-- ==== Sys2Proof/Laws/Still.lean ====
section
/-! SUPPORT. What the work of the transmit queue, the report store, the drive outputs, the slots and the alarm unit never
touches: `State.still`, with one lemma for each of their operations, so that what a command does to these parts is
not hidden by the requests that the alarm unit settles after it. -/

namespace Sys2Proof.Machine

/-- The parts that no operation of the link's transmit side, the store, the outputs, the slots and the alarm unit
changes: neither the settling of alarm requests nor a slot's change of state. -/
structure Still where
  pending : List Instr
  supply : Bool
  resetHeld : Bool
  now : Nat
  station : StationState
  strap : Bool
  protection : Protection
  cfg : Option Cfg
  clampedFields : Nat
  nv : Nonvolatile
  picture : Picture
  heat : Heat
  fields : Fields
  writeEnable : Bool
  lastResult : Result
  commandsDiscarded : Nat
  window : Option (Fin 32 × Bool × Nat)
  buffer : List Byte
  reading : Bool
  response : List Byte
  observed : Bool
  class1Carry : Nat
  duplicateDue : Option Nat
  silenceDue : Option Nat
  exhaustionCause : Bool
  silenceCause : Bool
  discardsInRow : Nat
  contention : Nat
  received : List Nat
  writes : List Nat
  streaming : Bool
  refreshDue : Option Nat
  calibrationUnusable : Nat
  feedMarkMismatches : Nat
  area : Option AreaOp
  estimate : Nat
  rawRate : Nat
  updating : Bool
  inHand : Vector (Option Nat) 4
  shift : Option Serial
  shiftDue : Option Nat
  collating : Option Serial
  collationDue : Option Nat
  collated : List Nat
  file : Option (Fin 32)
  collFile : Option (Fin 32)
  restartDue : Bool
  lineStart : Bool
  shiftCounters : ShiftCounters
  clinker : Nat
  clinkerRem : Nat
  class1Seconds : Nat
deriving DecidableEq, Repr

/-- The link counters that no offer changes. -/
def LinkCounters.received (c : LinkCounters) : List Nat :=
  [c.accepted, c.badCheck, c.badLength, c.badOrigin, c.unknownKind, c.lengthMismatch, c.ownOrigin, c.sent, c.collisions,
   c.exhaustionDiscards]

@[simp] theorem LinkCounters.drop_received (c : LinkCounters) (n : Notice) : (c.drop n).received = c.received := by
  unfold LinkCounters.drop; split <;> rfl

/-- The parts of a state that stay. -/
def State.still (s : State) : Still where
  pending := s.pending
  supply := s.supply
  resetHeld := s.resetHeld
  now := s.now
  station := s.station
  strap := s.strap
  protection := s.protection
  cfg := s.cfg
  clampedFields := s.clampedFields
  nv := s.nv
  picture := s.picture
  heat := s.heat
  fields := s.fields
  writeEnable := s.port.writeEnable
  lastResult := s.port.lastResult
  commandsDiscarded := s.port.commandsDiscarded
  window := s.port.window.map fun w => (w.entry, w.fixed, w.offset)
  buffer := s.port.buffer
  reading := s.port.reading
  response := s.port.response
  observed := s.alarms.observed
  class1Carry := s.alarms.class1Carry
  duplicateDue := s.link.duplicateDue
  silenceDue := s.link.silenceDue
  exhaustionCause := s.link.exhaustionCause
  silenceCause := s.link.silenceCause
  discardsInRow := s.link.discardsInRow
  contention := s.link.window
  received := s.link.counters.received
  writes := [s.store.counters.programFailures, s.store.counters.erases, s.store.counters.eraseFailures,
    s.store.counters.orphans, s.store.counters.chainsRepaired]
  streaming := s.output.streaming
  refreshDue := s.output.refreshDue
  calibrationUnusable := s.output.calibrationUnusable
  feedMarkMismatches := s.output.feedMarkMismatches
  area := s.store.area
  estimate := s.channels.estimate
  rawRate := s.channels.rawRate
  updating := s.channels.updating
  inHand := s.channels.inHand
  shift := s.accountant.shift
  shiftDue := s.accountant.shiftDue
  collating := s.accountant.collating
  collationDue := s.accountant.collationDue
  collated := s.accountant.collated
  file := s.accountant.file
  collFile := s.accountant.collFile
  restartDue := s.accountant.restartDue
  lineStart := s.accountant.lineStart
  shiftCounters := s.accountant.counters
  clinker := s.accountant.clinker
  clinkerRem := s.accountant.clinkerRem
  class1Seconds := s.accountant.class1Seconds

/-! ## The plain operations -/

@[simp] theorem State.ask_still (s : State) (r : AlarmRequest) : (s.ask r).still = s.still := rfl
@[simp] theorem State.useFree_still (s : State) (n : Nat) : (s.useFree n).still = s.still := rfl
@[simp] theorem State.setSlot_still (s : State) (i : Fin 4) (u : SlotUnit) : (s.setSlot i u).still = s.still := rfl
@[simp] theorem State.setLatch_still (s : State) (o : Fin 8) (l : Latch) : (s.setLatch o l).still = s.still := rfl
@[simp] theorem State.writeGranule_still (s : State) (g : Fin 128) (v : Granule) : (s.writeGranule g v).still = s.still := rfl
@[simp] theorem State.writeDir_still (s : State) (e : Fin 32) (v : DirEntry) : (s.writeDir e v).still = s.still := rfl
@[simp] theorem State.setAux_still (s : State) (e : Fin 32) (x : FileAux) : (s.setAux e x).still = s.still := rfl
theorem State.countStore_still (s : State) (f : StoreCounters → StoreCounters)
    (h : ∀ c, (f c).programFailures = c.programFailures ∧ (f c).erases = c.erases ∧ (f c).eraseFailures = c.eraseFailures ∧
      (f c).orphans = c.orphans ∧ (f c).chainsRepaired = c.chainsRepaired) : (s.countStore f).still = s.still := by
  obtain ⟨h1, h2, h3, h4, h5⟩ := h s.store.counters
  simp [State.countStore, State.still, h1, h2, h3, h4, h5]

@[simp] theorem State.queueDrops_still (s : State) :
    (s.countStore fun c => { c with queueDrops := up16 c.queueDrops }).still = s.still := rfl
@[simp] theorem State.refusedAppends_still (s : State) :
    (s.countStore fun c => { c with refusedAppends := up16 c.refusedAppends }).still = s.still := rfl
@[simp] theorem State.links_still (s : State) :
    (s.countStore fun c => { c with links := up16 c.links }).still = s.still := rfl
@[simp] theorem State.reclaims_still (s : State) :
    (s.countStore fun c => { c with reclaims := up16 c.reclaims }).still = s.still := rfl
@[simp] theorem State.suspensions_still (s : State) :
    (s.countStore fun c => { c with suspensions := up16 c.suspensions }).still = s.still := rfl
@[simp] theorem State.setAcc_still (s : State) (i : Fin 4) (a : SlotAcc) (b : Bool) : (s.setAcc i a b).still = s.still := rfl
@[simp] theorem State.still_agenda (s : State) (a : List AlarmRequest) : ({ s with agenda := a } : State).still = s.still := rfl
@[simp] theorem State.still_slots (s : State) (v : Vector SlotUnit 4) :
    ({ s with channels := { s.channels with slots := v } } : State).still = s.still := rfl
@[simp] theorem State.still_noticed (s : State) (v : Vector Bool 4) :
    ({ s with channels := { s.channels with noticed := v } } : State).still = s.still := rfl
@[simp] theorem State.still_leftOff (s : State) (v : Vector Bool 4) :
    ({ s with channels := { s.channels with leftOff := v } } : State).still = s.still := rfl

@[simp] theorem Alarms.replace_observed (a : Alarms) (e : AlarmEntry) : (a.replace e).observed = a.observed := rfl
@[simp] theorem Alarms.replace_class1Carry (a : Alarms) (e : AlarmEntry) : (a.replace e).class1Carry = a.class1Carry := rfl
@[simp] theorem Alarms.supersede_observed (a : Alarms) : a.supersede.observed = a.observed := rfl
@[simp] theorem Alarms.supersede_class1Carry (a : Alarms) : a.supersede.class1Carry = a.class1Carry := rfl
@[simp] theorem Alarms.retryPush_observed (a : Alarms) (n : Notice) : (a.retryPush n).observed = a.observed := by
  unfold Alarms.retryPush; split <;> rfl
@[simp] theorem Alarms.retryPush_class1Carry (a : Alarms) (n : Notice) : (a.retryPush n).class1Carry = a.class1Carry := by
  unfold Alarms.retryPush; split <;> rfl

/-! ## The transmit side of the link -/

@[simp] theorem State.handBack_still (s : State) (n : Notice) : (s.handBack n).still = s.still := by
  unfold State.handBack; repeat' split
  all_goals simp [State.still]

theorem Link.enter_kept (l : Link) (n : Notice) :
    (l.enter n).1.duplicateDue = l.duplicateDue ∧ (l.enter n).1.silenceDue = l.silenceDue ∧
    (l.enter n).1.exhaustionCause = l.exhaustionCause ∧ (l.enter n).1.silenceCause = l.silenceCause ∧
    (l.enter n).1.discardsInRow = l.discardsInRow ∧ (l.enter n).1.window = l.window ∧
    (l.enter n).1.counters.received = l.counters.received := by
  unfold Link.enter; repeat' split
  all_goals simp [Link.insert]
  all_goals rfl

@[simp] theorem State.enterBackoff_still (s : State) : s.enterBackoff.still = s.still := by
  unfold State.enterBackoff; repeat' split
  all_goals simp [State.still, Link.send]

@[simp] theorem State.kickAccess_still (s : State) : s.kickAccess.still = s.still := by
  unfold State.kickAccess; repeat' split
  all_goals simp
  simp [State.still]

@[simp] theorem State.offer_still (s : State) (n : Notice) : (s.offer n).still = s.still := by
  have h : ({ s with link := (s.link.enter n).1 } : State).still = s.still := by
    obtain ⟨h1, h2, h3, h4, h5, h6, h7⟩ := s.link.enter_kept n
    simp [State.still, h1, h2, h3, h4, h5, h6, h7]
  unfold State.offer
  simp only
  repeat' split
  all_goals simp [h]
  simp [State.still]

@[simp] theorem State.reoffer_still (s : State) (n : Notice) : (s.reoffer n).still = s.still := by
  simp [State.reoffer]; rfl

@[simp] theorem State.reofferAlarm_still (s : State) (k : AlarmEntry) : (s.reofferAlarm k).still = s.still := by
  unfold State.reofferAlarm; repeat' split
  all_goals simp
  rfl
▬▬▬▬▬▬▬▬▬▬
What is being asked | Taking the records from the top, repeat each line exactly until you have repeated the line that contains "deriving DecidableEq, Repr".

Task solution |
-- ==== Sys2Proof/Laws/Still.lean ====
section
/-! SUPPORT. What the work of the transmit queue, the report store, the drive outputs, the slots and the alarm unit never
touches: `State.still`, with one lemma for each of their operations, so that what a command does to these parts is
not hidden by the requests that the alarm unit settles after it. -/

namespace Sys2Proof.Machine

/-- The parts that no operation of the link's transmit side, the store, the outputs, the slots and the alarm unit
changes: neither the settling of alarm requests nor a slot's change of state. -/
structure Still where
  pending : List Instr
  supply : Bool
  resetHeld : Bool
  now : Nat
  station : StationState
  strap : Bool
  protection : Protection
  cfg : Option Cfg
  clampedFields : Nat
  nv : Nonvolatile
  picture : Picture
  heat : Heat
  fields : Fields
  writeEnable : Bool
  lastResult : Result
  commandsDiscarded : Nat
  window : Option (Fin 32 × Bool × Nat)
  buffer : List Byte
  reading : Bool
  response : List Byte
  observed : Bool
  class1Carry : Nat
  duplicateDue : Option Nat
  silenceDue : Option Nat
  exhaustionCause : Bool
  silenceCause : Bool
  discardsInRow : Nat
  contention : Nat
  received : List Nat
  writes : List Nat
  streaming : Bool
  refreshDue : Option Nat
  calibrationUnusable : Nat
  feedMarkMismatches : Nat
  area : Option AreaOp
  estimate : Nat
  rawRate : Nat
  updating : Bool
  inHand : Vector (Option Nat) 4
  shift : Option Serial
  shiftDue : Option Nat
  collating : Option Serial
  collationDue : Option Nat
  collated : List Nat
  file : Option (Fin 32)
  collFile : Option (Fin 32)
  restartDue : Bool
  lineStart : Bool
  shiftCounters : ShiftCounters
  clinker : Nat
  clinkerRem : Nat
  class1Seconds : Nat
deriving DecidableEq, Repr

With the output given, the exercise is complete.